In support of this proposition, Dixon cites to the Supreme Court's recent decision interpreting the FCRA, Safeco Ins. Co. of Am. v. Burr, ___ U.S. ___, 127 S.Ct. 2201, 2209, 167 L.Ed.2d 1045 (2007). Dixon argues that under Safeco, common law terms used in the FCRA incorporate their common law meanings. A common law "offer," according to Dixon, is a set of terms that can be immediately accepted, in that the bargain could be concluded on terms that were clear to both parties. See Bourque v. FDIC, 42 F.3d 704, 708 (1st Cir. 1994); see also Restatement (Second) of Contracts, §§ 24, 26 (1981). Because Shamrock's mailer contained no terms and was not a common law offer immediately acceptable by the consumer, the argument runs, Shamrock violated the FCRA. 15 U.S.C. § 1681a(1).
Our analysis of this question is largely controlled by our understanding of the FCRA in Sullivan. The explicit definition within the FCRA of "firm offer of credit" precludes the operation of a common law definition of offer. See Safeco, 127 S.Ct. at 2209 ("[T]he general rule [is] that a common law term in a statute comes with a common law meaning, absent anything pointing another way") (emphasis added); see also Sullivan, 520 F.3d at 76.
There are two significant differences between these facts and the facts of Sullivan: (1) Sullivan involved an appeal from a district court's grant of summary judgment to the defendant lender, and (2) the mailer at issue in Sullivan contained a maximum loan amount for the loan offered ("up to 100% of the value of your home"), a term that the mailer in Dixon did not. Id., 520 F.3d at 72. We will explicitly acknowledge where we extend Sullivan to encompass the facts here.

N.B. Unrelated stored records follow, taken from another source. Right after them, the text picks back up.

-- ==== Sys2Proof/Machine/State.lean ====
section
/-! DEFINITION. The state of the block and of what it is connected to, as plain data (10_state.md), and the
ways a step can end. -/

namespace Sys2Proof.Machine

/-- Reasons a step stops with a fault: NONE. The block has no fault, trap or abort (60_exceptions.md R110), no
error is fatal and no command leaves it halted, locked or busy (R118). Nobody raises one; safe. -/
inductive Fault where
deriving DecidableEq, Repr

/-- Reasons a step is refused. -/
inductive Refusal where
  /-- Raised by an arm of exec whose instruction has no meaning yet (no arm raises it now). Safe: the machine
  stops where the hardware goes on. -/
  | notModelled (mnemonic : String)
deriving DecidableEq, Repr

/-- An installed entry (10_state.md R21). An absent slot holds no value, so it has none of these (R23, R30). -/
structure Slot where
  /-- The packed from value (30_encoding.md R66). -/
  pfrom   : Addr
  /-- The packed to value (R67). -/
  pto     : Addr
  /-- Whether the block honours the entry's redirection. -/
  enabled : Bool
deriving DecidableEq, Repr

/-- The complete list of error kinds (60_exceptions.md R110). -/
inductive ErrorKind where
  | alignmentError | indexOutOfRange | notInstalled
deriving DecidableEq, Repr

/-- The response of a command, the sum type that 30_encoding.md R65 asks for. An error carries its kind and
nothing else (60_exceptions.md R112). -/
inductive Response where
  | ok
  | value (data : BitVec 64)
  | error (kind : ErrorKind)
deriving DecidableEq, Repr

/-- The answer of a packer: a packed value, or `AlignmentError` (40_codec.md R80, R81, R85). -/
inductive PackResult where
  | ok (packed : Addr)
  | alignmentError
deriving DecidableEq, Repr

/-- The answer of the translation function: `(hit, A')` (20_memory.md R43). -/
structure Translation where
  hit  : Bool
  addr : Addr
deriving DecidableEq, Repr

/-- What the ports drive in answer to one input. -/
inductive Output where
  /-- The response ports of a command (30_encoding.md R63). -/
  | response (r : Response)
  /-- `ef_err`, `ef_packed_from` (R71). -/
  | packedFrom (r : PackResult)
  /-- `et_err`, `et_packed_to` (R71). -/
  | packedTo (r : PackResult)
  /-- `d_size_class` (R71). -/
  | sizeClass (c : ScField)
  /-- `d_from_offset` (R71). -/
  | fromOffset (offset : Addr)
  /-- `d_to_offset` (R71). -/
  | toOffset (offset : Addr)
  /-- `t_hit`, `t_out` (R72). -/
  | translated (t : Translation)
  /-- The bytes a bus read returns, in address order (20_memory.md R47). -/
  | busData (bytes : List Byte)
  /-- A bus write is done (20_memory.md R47). -/
  | busDone
deriving DecidableEq, Repr

/-- One input from outside (00_scope.md R13). -/
inductive Input where
  /-- Values presented on a port of the block. -/
  | request (r : Request)
  /-- `MemRead(addr, n)` of the bus observer (20_memory.md R47). -/
  | busRead (addr : Addr) (n : Nat)
  /-- `MemWrite(addr, n, v)` of the bus observer, `v` as its bytes in address order (R47, R50). -/
  | busWrite (addr : Addr) (bytes : List Byte)
  /-- Reset: not a command, no response, cannot fail (70_reset_and_hazards.md R130). -/
  | reset
deriving DecidableEq, Repr

/-- The remap table: installed entries by index, rising; an index not listed is an absent slot
(10_state.md R20, R23; log 20). -/
abbrev Table := List (Nat × Slot)

/-- The platform's byte memory: bytes written, by address, rising; an address not listed holds a byte that
nothing has written (log 16). -/
abbrev Memory := List Host.Cell

/-- The machine. `table` is the block's whole state (10_state.md R20). -/
structure State where
  /-- The platform's parameters, constant (R33; log 1). -/
  cfg     : Config
  /-- The remap table `T` (R20, R21). -/
  table   : Table
  /-- `Mem`, the platform's physical memory, outside the block (00_scope.md R16, 20_memory.md R47). -/
  mem     : Memory
  /-- The model's own: what the ports drove in answer to the last input; nothing reads it (R112; log 13). -/
  output  : Option Output
  /-- The model's own: the inputs still to come, the next one first (R31; log 14). -/
  inputs  : List Input
  /-- The model's own: how many free choices have been drawn (20_memory.md R44; log 9). -/
  choices : Nat
deriving DecidableEq, Repr

/-- Right after reset: every slot absent (10_state.md R32), the version at its configured value. Memory lists
nothing, no input is pending and no output has been driven (log 2, log 13, log 14, log 16). -/
def State.reset : State where
  cfg     := Config.platform
  table   := []
  mem     := []
  output  := none
  inputs  := []
  choices := 0

end Sys2Proof.Machine
end

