-- ==== Sys2Proof/Machine/Dispatch.lean ====
section
/-! DEFINITION. One arm per operation of spec/opcode_table.json. -/

namespace Sys2Proof.Machine

/-- The meaning of each operation. -/
def exec (i : Instr) (s : State) : Host.Outcome State Fault Refusal :=
  match i with
  | .install index f t c => Sys2Proof.Machine.execInstall index f t c s
  | .enable index => Sys2Proof.Machine.execEnable index s
  | .disable index => Sys2Proof.Machine.execDisable index s
  | .flush => Sys2Proof.Machine.execFlush s
  | .readFrom index => Sys2Proof.Machine.execReadFrom index s
  | .readTo index => Sys2Proof.Machine.execReadTo index s
  | .version => Sys2Proof.Machine.execVersion s
  | .groupMask g => Sys2Proof.Machine.execGroupMask g s
  | .encodeFrom f c => Sys2Proof.Machine.execEncodeFrom f c s
  | .encodeTo t => Sys2Proof.Machine.execEncodeTo t s
  | .decodeSizeClass p => Sys2Proof.Machine.execDecodeSizeClass p s
  | .decodeFromOffset p => Sys2Proof.Machine.execDecodeFromOffset p s
  | .decodeToOffset p => Sys2Proof.Machine.execDecodeToOffset p s
  | .translate a => Sys2Proof.Machine.execTranslate a s

end Sys2Proof.Machine
end

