-- ==== Sys2Proof/Laws/Step.lean ====
section
/-! SUPPORT. Every operation completes, and what a step can do. -/

namespace Sys2Proof.Machine

/-- Every operation completes in every state (41_table_commands.md R90). -/
theorem exec_completes (i : Instr) (s : State) : ∃ t, exec i s = .next t := by
  cases i <;> exact ⟨_, rfl⟩

/-- A step's five cases, one per kind of input and one for none. -/
theorem step_cases {s t : State} (h : step s = .next t) :
    (s.inputs = [] ∧ t = s) ∨
    (∃ r rest, s.inputs = .request r :: rest ∧ exec (decode r) (s.withInputs rest) = .next t) ∨
    (∃ a n rest, s.inputs = .busRead a n :: rest ∧ t = (s.withInputs rest).busRead a n) ∨
    (∃ a l rest, s.inputs = .busWrite a l :: rest ∧ t = (s.withInputs rest).busWrite a l) ∨
    (∃ rest, s.inputs = .reset :: rest ∧ t = (s.withInputs rest).applyReset) := by
  unfold step State.nextInput at h
  cases hi : s.inputs with
  | nil => simp_all
  | cons i rest =>
    cases i <;> simp_all

end Sys2Proof.Machine
end

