-- ==== Sys2Proof/Tests/Slice0.lean ====
section
/-! SUPPORT. The model's own tests. Expected results come from spec/95_test_vectors.md (V and P numbers), from the
encoding tables of 30_encoding.md, or by hand from a rule. -/

namespace Sys2Proof.Tests

open Sys2Proof Sys2Proof.Machine

/-! Helpers -/

/-- CFG-B of 95_test_vectors.md: SPAN(3) = 8, SPAN(5) = 64, every other span 16; a version word of its own. -/
def cfgB : Config where
  capacity := 224
  spanLog := #v[4, 4, 4, 3, 4, 6, 4, 4]
  fromBase := 0x80000000
  toBase := 0x90000000
  versionId := 0x89ABCDEF

/-- A state with the given table and nothing else in it. -/
def withTable (t : Table) : State :=
  { cfg := cfgB, table := t, mem := [], output := none, inputs := [], choices := 0 }

/-- The entry of V33 and V34 with its bit. -/
def slot5 (b : Bool) : State := withTable [(5, ⟨0x107, 0x200, b⟩)]

/-- The output and one slot after a step that answers a next state. -/
def seen (i : Nat) : Host.Outcome State Fault Refusal → Option (Option Output × Option Slot)
  | .next t => some (t.output, t.entry i)
  | .fault _ => none
  | .refused _ => none

/-- The output after a step that answers a next state. -/
def said : Host.Outcome State Fault Refusal → Option Output
  | .next t => t.output
  | .fault _ => none
  | .refused _ => none

/-! Well-formedness: an ill-formed term for each check -/

theorem test_wf_refuses_reserved_class : (Instr.decodeSizeClass 0x10F).wellFormed = false := by decide
theorem test_wf_refuses_reserved_class_offset : (Instr.decodeFromOffset 0x108).wellFormed = false := by decide
theorem test_wf_accepts_legal_class : (Instr.decodeSizeClass 0x107).wellFormed = true := by decide
theorem test_fits_refuses_command : Port.command.fits (2 ^ 166) = false := by decide
theorem test_fits_refuses_encodeFrom : Port.encodeFrom.fits (2 ^ 67) = false := by decide
theorem test_fits_refuses_wide_ports :
    ∀ p ∈ [Port.encodeTo, .decodeSizeClass, .decodeFromOffset, .decodeToOffset, .translate],
      p.fits (2 ^ 64) = false ∧ p.fits (2 ^ 64 - 1) = true := by decide
theorem test_config_refuses_no_slots : ({ cfgB with capacity := 0 } : Config).wellFormed = false := by decide
theorem test_table_refuses_index_at_capacity : (withTable [(224, ⟨0, 0, false⟩)]).wf = false := by decide
theorem test_table_refuses_misaligned_entry : (withTable [(2, ⟨0x55, 0x80, false⟩)]).wf = false := by decide
theorem test_table_refuses_reserved_class : (withTable [(2, ⟨0x108, 0x80, false⟩)]).wf = false := by decide
theorem test_table_refuses_repeated_index :
    (withTable [(2, ⟨0, 0, false⟩), (2, ⟨0x10, 0, true⟩)]).wf = false := by decide
theorem test_memory_refuses_falling_addresses : Memory.wf [(2, 0), (1, 0)] = false := by decide
theorem test_memory_refuses_address_past_top : Memory.wf [(2 ^ 64, 0)] = false := by decide

/-! Decoding: words written out from 30_encoding.md R60, R61, R71, R72 (operands of 95_test_vectors.md P1, P3) -/

theorem test_decode_install : decodeNat .command 0x380000000000001000000000000000080000000388
    = .ok (.install 113 0x100 0x200 7) := by rfl
theorem test_decode_enable : decodeNat .command 0x389 = .ok (.enable 113) := by rfl
theorem test_decode_disable : decodeNat .command 0x7FFFFFFFA = .ok (.disable 0xFFFFFFFF) := by rfl
theorem test_decode_flush : decodeNat .command 0b011 = .ok .flush := by rfl
theorem test_decode_readFrom : decodeNat .command 0x38C = .ok (.readFrom 113) := by rfl
theorem test_decode_readTo : decodeNat .command 0x705 = .ok (.readTo 224) := by rfl
theorem test_decode_version : decodeNat .command 0b110 = .ok .version := by rfl
theorem test_decode_groupMask : decodeNat .command 0x1F = .ok (.groupMask 3) := by rfl
theorem test_decode_encodeFrom : decodeNat .encodeFrom 0x807 = .ok (.encodeFrom 0x100 7) := by rfl
theorem test_decode_encodeFrom_top :
    decodeNat .encodeFrom 0x7FFFFFFFFFFFFFF85 = .ok (.encodeFrom 0xFFFFFFFFFFFFFFF0 5) := by rfl
theorem test_decode_encodeTo : decodeNat .encodeTo 0x200 = .ok (.encodeTo 0x200) := by rfl
theorem test_decode_decodeSizeClass : decodeNat .decodeSizeClass 0x107 = .ok (.decodeSizeClass 0x107) := by rfl
theorem test_decode_decodeFromOffset : decodeNat .decodeFromOffset 0x107 = .ok (.decodeFromOffset 0x107) := by rfl
theorem test_decode_decodeToOffset : decodeNat .decodeToOffset 0x200 = .ok (.decodeToOffset 0x200) := by rfl
theorem test_decode_translate : decodeNat .translate 0x80000100 = .ok (.translate 0x80000100) := by rfl
theorem test_decode_rejects_by_name : decodeNat .command (2 ^ 166) = .error .widerThanPort := by rfl

/-- The command rows of spec/opcode_table.json, one byte each, every operand 0. -/
theorem test_table_rows : (List.range 8).map (decodeTableWord 8) =
    [some (.install 0 0 0 0), some (.enable 0), some (.disable 0), some .flush, some (.readFrom 0),
     some (.readTo 0), some .version, some (.groupMask 0)] := by decide
theorem test_table_row_encodeFrom : decodeTableWord 72 0x807 = some (.encodeFrom 0x100 7) := by decide
theorem test_table_row_without_port : decodeTableWord 64 0 = none := by decide

/-- The row's word runs as the first operation after reset. -/
theorem test_first_operation_runs :
    step (State.reset.withFetchWord 8 6) = exec .version State.reset ∧
    step (State.reset.withFetchWord 8 0) = exec (.install 0 0 0 0) State.reset ∧
    step (State.reset.withFetchWord 72 0x807) = exec (.encodeFrom 0x100 7) State.reset := ⟨rfl, rfl, rfl⟩

/-- From reset an `INSTALL` of zeros succeeds, whatever the open spans are (R91, corner case 4). -/
theorem test_install_from_reset : seen 0 (step (State.reset.withFetchWord 8 0)) =
    some (some (.response .ok), some ⟨0, 0, false⟩) := by rfl

theorem test_state_refuses_no_slots : ({ withTable [] with cfg := { cfgB with capacity := 0 } } : State).wf = false := by
  decide

/-! The table commands -/

/-- V20. -/
theorem test_install_stores : seen 113 (exec (.install 113 0x100 0x200 7) (withTable [])) =
    some (some (.response .ok), some ⟨0x107, 0x200, false⟩) := by decide
/-- V30: the failed `INSTALL` leaves the enabled entry. -/
theorem test_install_misaligned_keeps_old : seen 5 (exec (.install 5 0x304 0x400 7) (slot5 true)) =
    some (some (.response (.error .alignmentError)), some ⟨0x107, 0x200, true⟩) := by decide
/-- V29: the new entry is disabled. -/
theorem test_install_over_enabled : seen 5 (exec (.install 5 0x300 0x400 7) (slot5 true)) =
    some (some (.response .ok), some ⟨0x307, 0x400, false⟩) := by decide
/-- V27: 0x90 is a multiple of 16 and not of 64. -/
theorem test_install_class_granularity :
    said (exec (.install 2 0x40 0x90 5) (withTable [])) = some (.response (.error .alignmentError)) := by decide
/-- V26: both conditions hold, the index wins. -/
theorem test_install_out_of_range :
    said (exec (.install 224 0x104 0x200 7) (withTable [])) = some (.response (.error .indexOutOfRange)) := by decide
/-- V33. -/
theorem test_enable : seen 5 (exec (.enable 5) (slot5 false)) =
    some (some (.response .ok), some ⟨0x107, 0x200, true⟩) := by decide
/-- V37. -/
theorem test_enable_past_capacity :
    said (exec (.enable 224) (slot5 true)) = some (.response (.error .notInstalled)) := by decide
/-- V35. -/
theorem test_disable : seen 5 (exec (.disable 5) (slot5 true)) =
    some (some (.response .ok), some ⟨0x107, 0x200, false⟩) := by decide
/-- V32. -/
theorem test_disable_absent :
    said (exec (.disable 5) (withTable [])) = some (.response (.error .notInstalled)) := by decide
/-- V38. -/
theorem test_flush : seen 5 (exec .flush (slot5 true)) = some (some (.response .ok), none) := by decide
/-- V41. -/
theorem test_readFrom : said (exec (.readFrom 5) (slot5 true)) = some (.response (.value 0x107)) := by decide
/-- V23: installed with both values 0 is not absent. -/
theorem test_readFrom_zero_entry :
    said (exec (.readFrom 0) (withTable [(0, ⟨0, 0, false⟩)])) = some (.response (.value 0)) := by decide
/-- V41. -/
theorem test_readTo : said (exec (.readTo 5) (slot5 false)) = some (.response (.value 0x200)) := by decide
/-- V32. -/
theorem test_readTo_absent : said (exec (.readTo 6) (slot5 true)) = some (.response (.error .notInstalled)) := by decide
/-- R97 by hand: zero extended. -/
theorem test_version : said (exec .version (slot5 true)) = some (.response (.value 0x0000000089ABCDEF)) := by decide

/-! The validity words -/

/-- V44. -/
theorem test_groupMask_ends : said (exec (.groupMask 0)
    (withTable [(0, ⟨7, 0, true⟩), (31, ⟨7, 0, true⟩), (32, ⟨7, 0, true⟩), (223, ⟨7, 0, true⟩)])) =
    some (.response (.value 0x80000001)) := by decide
/-- V43, V45: bit 17 of group 3 is entry 113; a disabled entry gives 0. -/
theorem test_groupMask_bit : said (exec (.groupMask 3) (withTable [(112, ⟨7, 0, false⟩), (113, ⟨7, 0, true⟩)])) =
    some (.response (.value 0x00020000)) := by decide
/-- V46: no wrap of 32 * group_index. -/
theorem test_groupMask_no_wrap :
    said (exec (.groupMask 0x08000000) (withTable [(0, ⟨7, 0, true⟩)])) = some (.response (.value 0)) := by decide
/-- V47: a capacity that is no multiple of 32. -/
theorem test_groupMask_partial_group : said (exec (.groupMask 1)
    { withTable ((List.range 40).map fun i => (i, ⟨7, 0, true⟩)) with cfg := { cfgB with capacity := 40 } }) =
    some (.response (.value 0x000000FF)) := by decide

/-! The codec -/

/-- V5. -/
theorem test_encodeFrom_top : said (exec (.encodeFrom 0xFFFFFFFFFFFFFFF0 7) (withTable [])) =
    some (.packedFrom (.ok 0xFFFFFFFFFFFFFFF7)) := by decide
/-- V9. -/
theorem test_encodeFrom_misaligned :
    said (exec (.encodeFrom 0x8 0) (withTable [])) = some (.packedFrom .alignmentError) := by decide
/-- V10. -/
theorem test_encodeTo : said (exec (.encodeTo 0x200) (withTable [])) = some (.packedTo (.ok 0x200)) := by decide
/-- V14. -/
theorem test_encodeTo_misaligned :
    said (exec (.encodeTo 0x1F) (withTable [])) = some (.packedTo .alignmentError) := by decide
/-- V15. -/
theorem test_decodeSizeClass : said (exec (.decodeSizeClass 0xFFFFFFFFFFFFFFF7) (withTable [])) =
    some (.sizeClass 7) := by decide
/-- V18: a reserved value. -/
theorem test_decodeSizeClass_reserved :
    said (exec (.decodeSizeClass 0x10F) (withTable [])) = some (.sizeClass 0xF) := by decide
/-- V16. -/
theorem test_decodeFromOffset :
    said (exec (.decodeFromOffset 0x107) (withTable [])) = some (.fromOffset 0x100) := by decide
/-- V18. -/
theorem test_decodeFromOffset_reserved :
    said (exec (.decodeFromOffset 0x10F) (withTable [])) = some (.fromOffset 0x100) := by decide
/-- V17. -/
theorem test_decodeToOffset :
    said (exec (.decodeToOffset 0x200) (withTable [])) = some (.toOffset 0x200) := by decide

Congress established within the FCRA a definition of a "firm offer of credit" that points to a meaning distinct from the common law definition. That definition is as follows:
The term "firm offer of credit or insurance" means any offer of credit or insurance to a consumer that will be honored if the consumer is determined, based on information in a consumer report on the consumer, to meet the specific criteria used to select the consumer for the offer, except that the offer may be further conditioned on one or more of the following:
(1) The consumer being determined, based on information in the consumer's application for the credit or insurance, to meet specific criteria bearing on credit worthiness or insurability, as applicable, that are established —
(A) before selection of the consumer for the offer; and
(B) for the purpose of determining whether to extend credit or insurance pursuant to the offer.
(2) Verification
(A) that the consumer continues to meet the specific criteria used to select the consumer for the offer, by using information in a consumer report on the consumer, information in the consumer's application for the credit or insurance, or other information bearing on the credit worthiness or insurability of the consumer; or
(B) of the information in the consumer's application for the credit or insurance, to determine that the consumer meets the specific criteria bearing on credit worthiness or insurability.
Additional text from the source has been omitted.